(Records contained in a dataset)
—————

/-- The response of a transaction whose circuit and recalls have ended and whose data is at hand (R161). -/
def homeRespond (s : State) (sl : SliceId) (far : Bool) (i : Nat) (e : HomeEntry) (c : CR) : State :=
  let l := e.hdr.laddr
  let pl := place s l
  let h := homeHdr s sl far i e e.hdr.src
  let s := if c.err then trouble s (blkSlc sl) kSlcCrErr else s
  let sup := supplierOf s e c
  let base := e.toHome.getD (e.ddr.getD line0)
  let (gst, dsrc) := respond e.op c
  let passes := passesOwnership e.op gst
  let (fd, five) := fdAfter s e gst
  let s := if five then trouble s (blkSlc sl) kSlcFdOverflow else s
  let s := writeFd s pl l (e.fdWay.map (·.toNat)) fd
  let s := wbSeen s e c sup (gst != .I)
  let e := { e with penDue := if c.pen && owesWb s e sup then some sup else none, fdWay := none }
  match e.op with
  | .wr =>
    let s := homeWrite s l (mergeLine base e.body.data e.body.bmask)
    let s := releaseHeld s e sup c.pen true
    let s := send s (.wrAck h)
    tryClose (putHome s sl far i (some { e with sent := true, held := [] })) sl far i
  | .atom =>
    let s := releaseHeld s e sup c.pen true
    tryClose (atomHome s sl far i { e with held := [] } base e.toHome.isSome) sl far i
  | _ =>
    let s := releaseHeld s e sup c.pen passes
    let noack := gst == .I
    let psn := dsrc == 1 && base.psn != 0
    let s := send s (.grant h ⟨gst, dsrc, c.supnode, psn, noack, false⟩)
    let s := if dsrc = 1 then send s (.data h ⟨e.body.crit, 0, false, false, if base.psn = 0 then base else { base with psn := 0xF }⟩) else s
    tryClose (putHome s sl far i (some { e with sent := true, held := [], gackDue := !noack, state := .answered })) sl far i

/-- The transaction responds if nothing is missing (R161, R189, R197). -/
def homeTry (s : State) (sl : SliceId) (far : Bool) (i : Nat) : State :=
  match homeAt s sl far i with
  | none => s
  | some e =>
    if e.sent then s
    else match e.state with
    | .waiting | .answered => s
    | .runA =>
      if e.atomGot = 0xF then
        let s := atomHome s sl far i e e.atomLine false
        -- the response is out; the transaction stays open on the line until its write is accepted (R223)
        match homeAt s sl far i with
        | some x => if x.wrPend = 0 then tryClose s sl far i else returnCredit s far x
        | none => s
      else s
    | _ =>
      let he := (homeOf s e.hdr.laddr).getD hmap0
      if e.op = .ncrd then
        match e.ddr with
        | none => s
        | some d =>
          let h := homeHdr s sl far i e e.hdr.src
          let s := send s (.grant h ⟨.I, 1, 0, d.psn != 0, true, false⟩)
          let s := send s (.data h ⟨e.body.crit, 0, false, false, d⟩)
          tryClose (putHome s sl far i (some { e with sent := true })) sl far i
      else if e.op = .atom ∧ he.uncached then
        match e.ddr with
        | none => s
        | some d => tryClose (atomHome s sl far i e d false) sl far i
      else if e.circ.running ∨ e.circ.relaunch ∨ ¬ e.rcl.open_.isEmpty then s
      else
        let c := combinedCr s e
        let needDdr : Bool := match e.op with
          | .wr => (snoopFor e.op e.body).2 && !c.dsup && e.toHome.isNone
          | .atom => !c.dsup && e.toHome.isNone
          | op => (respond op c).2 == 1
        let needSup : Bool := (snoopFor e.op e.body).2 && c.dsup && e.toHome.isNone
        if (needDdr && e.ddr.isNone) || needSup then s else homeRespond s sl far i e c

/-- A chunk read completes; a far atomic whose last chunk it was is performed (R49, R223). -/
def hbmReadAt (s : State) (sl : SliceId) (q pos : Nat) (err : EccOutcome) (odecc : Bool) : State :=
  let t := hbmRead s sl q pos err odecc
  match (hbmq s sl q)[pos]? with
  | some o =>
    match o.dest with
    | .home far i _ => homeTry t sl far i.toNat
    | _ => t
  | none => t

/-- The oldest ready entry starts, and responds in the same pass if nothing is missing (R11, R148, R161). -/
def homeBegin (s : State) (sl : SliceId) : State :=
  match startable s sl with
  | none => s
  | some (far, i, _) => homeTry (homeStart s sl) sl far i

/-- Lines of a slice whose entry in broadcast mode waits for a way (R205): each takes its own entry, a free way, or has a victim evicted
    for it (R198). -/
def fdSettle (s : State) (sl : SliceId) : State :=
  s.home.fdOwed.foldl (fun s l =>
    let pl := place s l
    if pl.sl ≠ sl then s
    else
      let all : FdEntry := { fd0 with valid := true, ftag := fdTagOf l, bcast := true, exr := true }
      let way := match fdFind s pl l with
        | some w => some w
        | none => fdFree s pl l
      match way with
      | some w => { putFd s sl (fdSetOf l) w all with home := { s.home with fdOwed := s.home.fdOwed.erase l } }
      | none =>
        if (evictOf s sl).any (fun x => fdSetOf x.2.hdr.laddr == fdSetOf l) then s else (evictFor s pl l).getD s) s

—————

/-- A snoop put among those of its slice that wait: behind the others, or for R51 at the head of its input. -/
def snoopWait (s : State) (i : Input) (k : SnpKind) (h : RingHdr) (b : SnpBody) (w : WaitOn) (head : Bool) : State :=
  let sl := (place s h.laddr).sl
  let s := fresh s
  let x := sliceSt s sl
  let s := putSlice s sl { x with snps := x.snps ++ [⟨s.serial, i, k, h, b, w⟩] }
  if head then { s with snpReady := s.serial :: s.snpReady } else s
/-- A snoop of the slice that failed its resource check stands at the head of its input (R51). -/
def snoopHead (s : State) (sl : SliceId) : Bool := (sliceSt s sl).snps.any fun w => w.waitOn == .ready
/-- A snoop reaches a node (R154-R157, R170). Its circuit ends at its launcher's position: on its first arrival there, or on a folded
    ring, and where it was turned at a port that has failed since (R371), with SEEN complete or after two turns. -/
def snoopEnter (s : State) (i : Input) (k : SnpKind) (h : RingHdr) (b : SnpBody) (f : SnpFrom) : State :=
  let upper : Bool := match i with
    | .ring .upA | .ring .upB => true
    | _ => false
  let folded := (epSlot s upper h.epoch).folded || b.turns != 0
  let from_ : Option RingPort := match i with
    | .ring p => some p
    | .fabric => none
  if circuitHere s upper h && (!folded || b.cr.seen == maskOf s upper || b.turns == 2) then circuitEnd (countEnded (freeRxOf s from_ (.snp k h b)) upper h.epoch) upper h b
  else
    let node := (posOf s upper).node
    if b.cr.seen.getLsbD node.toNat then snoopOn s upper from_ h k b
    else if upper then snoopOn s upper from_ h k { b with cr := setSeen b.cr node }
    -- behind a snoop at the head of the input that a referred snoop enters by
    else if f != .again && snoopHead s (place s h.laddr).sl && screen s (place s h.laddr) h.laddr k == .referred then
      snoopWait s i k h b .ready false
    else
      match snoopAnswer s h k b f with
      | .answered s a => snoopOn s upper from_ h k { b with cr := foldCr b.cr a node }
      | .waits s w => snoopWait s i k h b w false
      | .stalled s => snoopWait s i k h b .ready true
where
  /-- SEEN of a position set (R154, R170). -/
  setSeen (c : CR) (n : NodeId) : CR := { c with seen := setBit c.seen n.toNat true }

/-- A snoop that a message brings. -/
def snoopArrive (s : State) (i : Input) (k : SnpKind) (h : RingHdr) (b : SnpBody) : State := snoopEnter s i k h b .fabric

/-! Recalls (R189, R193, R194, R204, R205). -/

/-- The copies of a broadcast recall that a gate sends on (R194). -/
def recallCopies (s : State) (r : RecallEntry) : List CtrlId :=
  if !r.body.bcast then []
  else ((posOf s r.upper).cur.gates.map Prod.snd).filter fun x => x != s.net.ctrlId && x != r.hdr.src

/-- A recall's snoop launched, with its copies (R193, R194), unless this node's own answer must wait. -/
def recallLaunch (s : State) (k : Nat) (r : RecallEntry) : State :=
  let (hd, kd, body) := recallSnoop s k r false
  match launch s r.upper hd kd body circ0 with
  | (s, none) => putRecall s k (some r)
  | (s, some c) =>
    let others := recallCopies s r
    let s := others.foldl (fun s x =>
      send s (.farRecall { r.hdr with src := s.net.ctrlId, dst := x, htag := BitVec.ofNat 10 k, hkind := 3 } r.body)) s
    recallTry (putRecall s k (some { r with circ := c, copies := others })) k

—————

When the line with "sl far i.toNat" is reached in the data above, start copying there, and copy each line exactly until the line with "def fdSettle (s" has been copied; copy nothing else.

    | .home far i _ => homeTry t sl far i.toNat
    | _ => t
  | none => t

/-- The oldest ready entry starts, and responds in the same pass if nothing is missing (R11, R148, R161). -/
def homeBegin (s : State) (sl : SliceId) : State :=
  match startable s sl with
  | none => s
  | some (far, i, _) => homeTry (homeStart s sl) sl far i

/-- Lines of a slice whose entry in broadcast mode waits for a way (R205): each takes its own entry, a free way, or has a victim evicted
    for it (R198). -/
def fdSettle (s : State) (sl : SliceId) : State :=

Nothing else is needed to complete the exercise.